How Fluoride Works
Archeologists know that tooth decay was rare in human beings until the Renaissance, when refined sugar became available to wealthy people. The problem became epidemic during the industrial revolution as sugar consumption increased among the entire population of industrialized societies. Queen Elizabeth I was known to have a fondness for sugar, and suffered greatly from tooth decay.
Until 1757, medical practitioners believed cavities were caused by worms. In 1556 Pope John XXI recommended inhalation of smoke from burning henbane seeds to kill the worms and assuage the pain. When dentistry became a recognized profession, researchers zeroed in on two potential causes for tooth decay: 1) bacteria, and 2) diet. It turns out both causes are correct.

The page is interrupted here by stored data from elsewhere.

-- ==== Sys2Proof/Tests/Slice0.lean ====
section
/-! SUPPORT. Tests: words written out from the opcode table, ill-formed terms, one-step vectors of 95_test_vectors.md, and for
each statement with hypotheses a state that meets them. Expected values are the spec's; each test names its vector. -/

set_option maxRecDepth 20000

namespace Sys2Proof.Tests

open Sys2Proof.Machine

/-- Scripts that answer `o`, `r`, `w`, `c` to every BOPEN, BREAD, BWRITE, BCLOSE. -/
def scripts (o : OpenOutcome) (r : SrcAnswer) (w : SnkAnswer) (c : CloseAnswer) : Scripts :=
  { opens := ⟨[], some o⟩, reads := ⟨[], some r⟩, writes := ⟨[], some w⟩, closes := ⟨[], some c⟩, draws := 0 }

/-- Scripts that answer ok, and EOD to reads. -/
def scriptsOk : Scripts := scripts .ok .eod .ok .ok

/-- A byte side of such scripts. -/
def env (o : OpenOutcome) (r : SrcAnswer) (w : SnkAnswer) (c : CloseAnswer) : ByteSide := .scripted (scripts o r w c)

/-- The deterministic environment after earlier sessions: stale bytes and a cursor in mid-stream. -/
def used : ListSide :=
  { attached := [0x27, 0x30], later := [[0x12]], source := [0xFF, 0xFE, 0xFD], cursor := 1, sink := [0xAA] }

/-- A byte side that answers ok, and EOD to reads. -/
def envOk : ByteSide := .scripted scriptsOk

/-- A state with given registers and byte side, nothing waiting and nothing gone out. -/
def st (mode : Mode) (pv : Bool) (pend : Nibble) (fcode : Option FaultCause) (e : ByteSide := envOk) : State :=
  { State.reset with mode := mode, pv := pv, pend := pend, fcode := fcode, env := e }

/-- A state with given inputs waiting. -/
def withInput (s : State) (input : List HostInput) : State := { s with input := input }

/-- The state an outcome goes on to, if it does. -/
def ran : Host.Outcome State Fault Refusal → Option State
  | .next t => some t
  | .fault _ => none
  | .refused _ => none

/-- The events, MODE, PV, PEND and FCODE after a word is accepted. -/
def after (w : CmdWord) (s : State) : Option (List Event × Mode × Bool × Nibble × Option FaultCause) :=
  (ran (acceptWord w s)).map fun t => (t.trace, t.mode, t.pv, t.pend, t.fcode)

/-! ## Decoding: words written out bit by bit from the opcode table and 30_encoding.md R74 -/

theorem test_decode_open_read : decode 0b0001_0000_0000_0000#16 = .legal (.openSession .read) := by decide

theorem test_decode_open_write : decode 0b0001_0000_0000_0001#16 = .legal (.openSession .write) := by decide

theorem test_decode_rdn : decode 0b0010_0000_0000_0000#16 = .legal .rdn := by decide

theorem test_decode_wrn_15 : decode 0b0011_0000_0000_1111#16 = .legal (.wrn 0xF) := by decide

theorem test_decode_close : decode 0b0100_0000_0000_0000#16 = .legal .close := by decide

theorem test_decode_lenc_ff : decode 0b0101_0000_1111_1111#16 = .legal (.lenc 0xFF) := by decide

theorem test_decode_ldec_8 : decode 0b0110_0000_0000_1000#16 = .legal (.ldec 0x8) := by decide

theorem test_decode_stat : decode 0b0111_0000_0000_0000#16 = .legal .stat := by decide

theorem test_decode_dec_1 : decode 0x0000#16 = .illegal .reservedOp := by decide

theorem test_decode_dec_2 : decode 0x8000#16 = .illegal .reservedOp := by decide

theorem test_decode_dec_4 : decode 0x1100#16 = .illegal .reservedBits := by decide

theorem test_decode_dec_5 : decode 0x1002#16 = .illegal .argument := by decide

theorem test_decode_dec_6 : decode 0x2001#16 = .illegal .argument := by decide

theorem test_decode_dec_7 : decode 0x3010#16 = .illegal .argument := by decide

theorem test_decode_dec_8 : decode 0x40FF#16 = .illegal .argument := by decide

theorem test_decode_dec_9 : decode 0x6010#16 = .illegal .argument := by decide

theorem test_decode_dec_10 : decode 0x7080#16 = .illegal .argument := by decide

theorem test_decode_dec_11 : decode 0x5FFF#16 = .illegal .reservedBits := by decide

theorem test_encode_wrn : encode (.wrn 0x9) = 0x3009 := by decide

theorem test_table_word : decodeTableWord 16 0x6007 = some (.ldec 0x7) := by decide

/-- The first instruction after reset, for a word of each row: each goes on to a next state. -/
theorem test_runs_after_reset :
    [0x1000, 0x2000, 0x3000, 0x4000, 0x5000, 0x6000, 0x7000].all
      (fun w => (ran (step (State.reset.withFetchWord 16 w))).isSome) = true := by decide

/-! ## WellFormed: an ill-formed term for each check -/

theorem test_illformed_op : (CmdFields.mk 0x8 0 0).opLegal = false := by decide

theorem test_illformed_rsv : (CmdFields.mk 0x2 1 0).rsvLegal = false := by decide

theorem test_illformed_arg_open : (CmdFields.mk 0x1 0 0x02).argLegal = false := by decide

theorem test_illformed_arg_wrn : (CmdFields.mk 0x3 0 0x10).argLegal = false := by decide

theorem test_illformed_arg_stat : (CmdFields.mk 0x7 0 0x80).wellFormed = false := by decide

theorem test_illformed_asm_wrn : (AsmCmd.wrn 16).wellFormed = false := by decide

theorem test_illformed_asm_lenc : (AsmCmd.lenc 256).wellFormed = false := by decide

theorem test_illformed_asm_char : (AsmCmd.lencChar '\n').wellFormed = false := by decide

theorem test_illformed_asm_ldec : (AsmCmd.ldec 16).wellFormed = false := by decide

theorem test_illformed_asm_wrb : (AsmCmd.wrb 256).wellFormed = false := by decide

theorem test_illformed_asm_esc : (AsmCmd.esc 256).wellFormed = false := by decide

/-! ## The assembler (30_encoding.md R83, R84; 95_test_vectors.md P3) -/

theorem test_asm_words :
    [['O', 'P', 'E', 'N', ' ', 'R'], ['O', 'P', 'E', 'N', ' ', 'W'], ['R', 'D', 'N'], ['W', 'R', 'N', ' ', '#', '1', '0'],
     ['C', 'L', 'O', 'S', 'E'], ['L', 'E', 'N', 'C', ' ', '#', '0', 'x', '5', 'A'], ['L', 'E', 'N', 'C', ' ', '\'', 'Z', '\''],
     ['L', 'D', 'E', 'C', ' ', '#', '7'], ['S', 'T', 'A', 'T']].map (fun l => (parseLine l).bind assemble) =
    [some [0x1000#16], some [0x1001#16], some [0x2000#16], some [0x300A#16], some [0x4000#16], some [0x505A#16],
     some [0x505A#16], some [0x6007#16], some [0x7000#16]] := by decide

theorem test_asm_esc :
    (parseLine ['E', 'S', 'C', ' ', '#', '0', 'x', '5', 'A']).bind assemble = some [0x3000#16, 0x3005#16, 0x300A#16] := by
  decide

theorem test_asm_out_of_range : (parseLine ['W', 'R', 'N', ' ', '#', '1', '6']).bind assemble = none := by decide

/-! ## Codes and tables -/

/-- 95_test_vectors.md, the head: OK = 0x0xx, EOS = 0x4xx, OPENFAIL = 0x8xx, FAULT = 0xCxx. -/
theorem test_response_words :
    [Response.mk .ok true 0x27, ⟨.eos, false, 0⟩, ⟨.openFail, false, 0⟩, ⟨.fault, false, 0x05⟩].map Response.word =
      [0x127#12, 0x400#12, 0x800#12, 0xC05#12] := by decide

/-- LENC-2 to LENC-16 and LDEC-1 to LDEC-15: the map of 41_lut.md R124 (ASCII by R36, log 11). -/
theorem test_lenc_map :
    [0x20, 0x65, 0x74, 0x6E, 0x72, 0x6F, 0x61, 0x69, 0x73, 0x64, 0x6C, 0x68, 0x63, 0x66, 0x70].map clut.scan =
      codeIndices.map some := by decide

/-- 41_lut.md R124: 241 byte values miss. -/
theorem test_lenc_misses : ((List.range 256).filter fun n => (clut.scan (BitVec.ofNat 8 n)).isNone).length = 241 := by
  decide

/-- STAT-3, STAT-6, STAT-9, STAT-10. -/
theorem test_status_bytes :
    [statusOf .read true none, statusOf .write true (some .ioError), statusOf .read false (some .alreadyOpen),
     statusOf .write true (some .wrongDir)] = [0x05#8, 0x56#8, 0x31#8, 0x46#8] := by decide

/-- L1-7: nibbles 2, 7, 3 and the pad. -/
theorem test_pack_eat : packFormat (codeNibbles [0x65, 0x61, 0x74]) = [0x27#8, 0x30#8] := by decide

/-- L1-6: the one-byte files 0x00 and 0x05 decompress to nothing. -/
theorem test_truncated_escape : [[0x00#8], [0x05#8]].map (fun f => parseNibbles (unpackFormat f)) = [[], []] := by decide

/-! ## One step (95_test_vectors.md section 2) -/

/-- OPEN-2. -/
theorem test_open_2 :
    after 0x1001 (st .idle false 0 none) =
      some ([.bopen .write .ok, .rsp ⟨.ok, false, 0⟩], .write, false, 0, none) := by decide

/-- OPEN-3. -/
theorem test_open_3 :
    after 0x1000 (st .idle false 0 none (env .fail .eod .ok .ok)) =
      some ([.bopen .read .fail, .rsp ⟨.openFail, false, 0⟩], .idle, false, 0, none) := by decide

/-- RDN-1. -/
theorem test_rdn_1 :
    after 0x2000 (st .read false 0 none (env .ok (.byte 0x27) .ok .ok)) =
      some ([.bread (.byte 0x27), .rsp ⟨.ok, false, 0x02⟩], .read, true, 0x7, none) := by decide

/-- RDN-8. -/
theorem test_rdn_8 :
    after 0x2000 (st .read false 0 none (env .ok .ioerr .ok .ok)) =
      some ([.bread .ioerr, .rsp ⟨.fault, false, 5⟩], .read, false, 0, some .ioError) := by decide

/-- WRN-2. -/
theorem test_wrn_2 :
    after 0x3007 (st .write true 0x2 none) =
      some ([.bwrite 0x27 .ok, .rsp ⟨.ok, true, 0x27⟩], .write, false, 0x2, none) := by decide

/-- WRN-6. -/
theorem test_wrn_6 :
    after 0x300A (st .write true 0x5 none (env .ok .eod .ioerr .ok)) =
      some ([.bwrite 0x5A .ioerr, .rsp ⟨.fault, false, 5⟩], .write, true, 0x5, some .ioError) := by decide

/-- CLOSE-1. -/
theorem test_close_1 :
    after 0x4000 (st .write true 0x3 none) =
      some ([.bwrite 0x30 .ok, .bclose .ok, .rsp ⟨.ok, true, 0x30⟩], .idle, false, 0x3, none) := by decide

/-- CLOSE-7. -/
theorem test_close_7 :
    after 0x4000 (st .write true 0x3 none (env .ok .eod .ok .ioerr)) =
      some ([.bwrite 0x30 .ok, .bclose .ioerr, .rsp ⟨.fault, false, 5⟩], .write, true, 0x3, some .ioError) := by decide

/-- LENC-16. -/
theorem test_lenc_16 :
    after 0x5070 (st .read true 0x4 none) =
      some ([.rsp ⟨.ok, true, 0x0F⟩], .read, true, 0x4, none) := by decide

/-- LENC-25. -/
theorem test_lenc_25 :
    after 0x5065 (st .idle false 0 (some .notOpen)) =
      some ([.rsp ⟨.fault, false, 2⟩], .idle, false, 0, some .notOpen) := by decide

/-- LDEC-0. -/
theorem test_ldec_0 :
    after 0x6000 (st .write true 0x9 none) =
      some ([.rsp ⟨.ok, true, 0x00⟩], .write, true, 0x9, none) := by decide

/-- LDEC-7. -/
theorem test_ldec_7 :
    after 0x6007 (st .idle false 0 none) =
      some ([.rsp ⟨.ok, false, 0x61⟩], .idle, false, 0, none) := by decide

/-- STAT-6. -/
theorem test_stat_6 :
    after 0x7000 (st .write true 0x5 (some .ioError)) =
      some ([.rsp ⟨.ok, false, 0x56⟩], .write, true, 0x5, some .ioError) := by decide

/-- STAT-11. -/
theorem test_stat_11 :
    after 0x7001 (st .write true 0x5 (some .ioError)) =
      some ([.rsp ⟨.fault, false, 5⟩], .write, true, 0x5, some .ioError) := by decide

/-- PRI-1. -/
theorem test_pri_1 :
    after 0x2001 (st .idle false 0 none) =
      some ([.rsp ⟨.fault, false, 1⟩], .idle, false, 0, some .illegalCmd) := by decide

/-- PRI-6: RST after a fault; the byte side is not told (70_reset_and_hazards.md R194). -/
theorem test_rst :
    ran (step (withInput (st .write true 0x9 (some .wrongDir)) [.rst true])) =
      some { st .idle false 0 none with rst := true } := by decide

/-- 10_state.md R22: a word is ignored while RST is asserted. -/
theorem test_rst_ignores_cmd :
    ran (step (withInput { st .idle false 0 none with rst := true } [.cmd 0x7000])) =
      some { st .idle false 0 none with rst := true } := by decide

/-! ## Witnesses: states and operands that meet the hypotheses of each statement, clause by clause -/

theorem witness_DecodeEncodeRoundTrip :
    decode 0x300F = .legal (.wrn 0xF) := by decide

theorem witness_IllegalWordsFault_unfaulted :
    decode 0x1002 = .illegal .argument ∧ (st .idle false 0 none).fcode = none := by decide

theorem witness_IllegalWordsFault_faulted :
    decode 0x0FFF = .illegal .reservedOp ∧ (st .idle false 0 (some .notOpen)).fcode = some .notOpen := by decide

theorem witness_PseudoInstructionsExpand :
    0xFF ≤ 255 := by decide

theorem witness_ResetRegisterValues :
    (withInput (st .write true 0x9 (some .wrongDir)) [.rst true]).input = .rst true :: [] := by decide

theorem witness_RstHoldsBlock :
    { st .idle false 0 none with rst := true }.rst = true := by decide

theorem witness_FirstCommandAfterReset :
    (withInput (st .write true 0x9 (some .wrongDir)) [.rst true, .rst false, .cmd 0x7000]).input =
      .rst true :: .rst false :: .cmd 0x7000 :: [] := by decide

theorem witness_StepRunsDecodedCommand_legal :
    let s := withInput (st .idle false 0 none) [.cmd 0x50FF]
    s.rst = false ∧ s.input = .cmd 0x50FF :: [] ∧ decode 0x50FF = .legal (.lenc 0xFF) := by decide

theorem witness_StepRunsDecodedCommand_illegal :
    let s := withInput (st .idle false 0 none) [.cmd 0x5100]
    s.rst = false ∧ s.input = .cmd 0x5100 :: [] ∧ decode 0x5100 = .illegal .reservedBits := by decide

theorem witness_OpenStartsSession :
    let s := st .idle false 0 none
    s.fcode = none ∧ s.mode = .idle ∧ s.openAnswer = .ok := by decide

/-- The first BOPEN fails and the second is answered ok. -/
def envRetry : ByteSide := .scripted { scriptsOk with opens := ⟨[.fail], some .ok⟩ }

theorem witness_FailedOpenWritesNoState :
    let s := st .idle false 0 none envRetry
    s.fcode = none ∧ s.mode = .idle ∧ s.openAnswer = .fail ∧ 
      { s with env := (s.bopen .read).env }.openAnswer = .ok := by decide

theorem witness_OpenWhileOpenFaults_read :
    let s := st .read true 0xB none
    s.fcode = none ∧ s.mode ≠ .idle := by decide

theorem witness_OpenWhileOpenFaults_write :
    let s := st .write false 0 none
    s.fcode = none ∧ s.mode ≠ .idle := by decide

theorem witness_RdnReturnsPending_pending :
    let s := st .read true 0xF none
    s.fcode = none ∧ s.mode = .read ∧ s.pv = true := by decide

theorem witness_RdnReturnsPending_afterRead :
    let s := st .read false 0 none (env .ok (.byte 0xFF) .ok .ok)
    s.fcode = none ∧ s.mode = .read ∧ s.pv = false ∧ s.srcAnswer = .byte 0xFF := by decide

theorem witness_RdnSplitsByte :
    let s := st .read false 0 none (env .ok (.byte 0x00) .ok .ok)
    s.fcode = none ∧ s.mode = .read ∧ s.pv = false ∧ s.srcAnswer = .byte 0x00 := by decide

theorem witness_RdnEndOfStream :
    let s := st .read false 0 none
    s.fcode = none ∧ s.mode = .read ∧ s.pv = false ∧ s.srcAnswer = .eod ∧ 
      { s with env := s.bread.env }.srcAnswer = .eod := by decide

theorem witness_RdnReadErrorFaults :
    let s := st .read false 0 none (env .ok .ioerr .ok .ok)
    s.fcode = none ∧ s.mode = .read ∧ s.pv = false ∧ s.srcAnswer = .ioerr := by decide

theorem witness_RdnOutsideReadSessionFaults_write :
    let s := st .write true 0x3 none
    s.fcode = none ∧ s.mode = .write := by decide

theorem witness_RdnOutsideReadSessionFaults_idle :
    let s := st .idle false 0 none
    s.fcode = none ∧ s.mode = .idle := by decide

theorem witness_RdnStreamSequence :
    let q := { scriptsOk with reads := ⟨[.byte 0xA5, .byte 0x3C, .eod], none⟩ }
    let s := st .read false 0 none (.scripted q)
    s.fcode = none ∧ s.mode = .read ∧ s.pv = false ∧ s.env = .scripted q ∧
      q.reads.answers = [0xA5#8, 0x3C#8].map .byte ++ List.replicate 1 .eod ++ [] := by decide

/-- R57: OPEN R takes the stream attached and starts its cursor at 0, whatever the last session left unread. -/
theorem test_r57_open_read_starts_at_zero :
    (ran (exec (.openSession .read) (st .idle false 0 none (.lists used)))).map State.env =
      some (.lists { attached := [0x12], later := [], source := [0x27, 0x30], cursor := 0, sink := [0xAA] }) := by decide

/-- R57: OPEN W starts with an empty stream. -/
theorem test_r57_open_write_starts_empty :
    (ran (exec (.openSession .write) (st .idle false 0 none (.lists used)))).map State.env =
      some (.lists { used with sink := [] }) := by decide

The bacterium Streptococcus mutans colonizes tooth surfaces, forming plaque. They metabolize and ferment sugar, releasing acid in the process. The acid dissolves the mineral apatite which comprises tooth enamel, forming a cavity.
Fluoride forms a complex with the apatite mineral of the tooth enamel. The fluoro-apatite complex is much more acid-resistant than normal apatite, and forms a protective veneer on the teeth. Fluoro-apatite forms much more quickly than the body can naturally re-mineralize the teeth.
The original fluoride researchers felt the protective mechanism was entirely systemic (within the body). This has proved to be wrong. The primary protection mechanism is now known to be topical (on the surface of the tooth), but evidence for systemic protection continues to be revealed by research. An October 2010 article appearing in the American Journal of Public Health reports a strong relationship between fluoride levels in a resident’s county at the time of their birth, with tooth loss as an adult. It seems that fluoride exposure at birth affects tooth loss at age 40 and older, which is evidence for a systemic mechanism.
Fluoridation of municipal drinking water at safe levels (~1 part per million) provides dental protection through both topical and systemic mechanisms. This has helped reduce rates of tooth decay in the U.S. to the frequency archeologists observe in skeletons from 1000 years ago.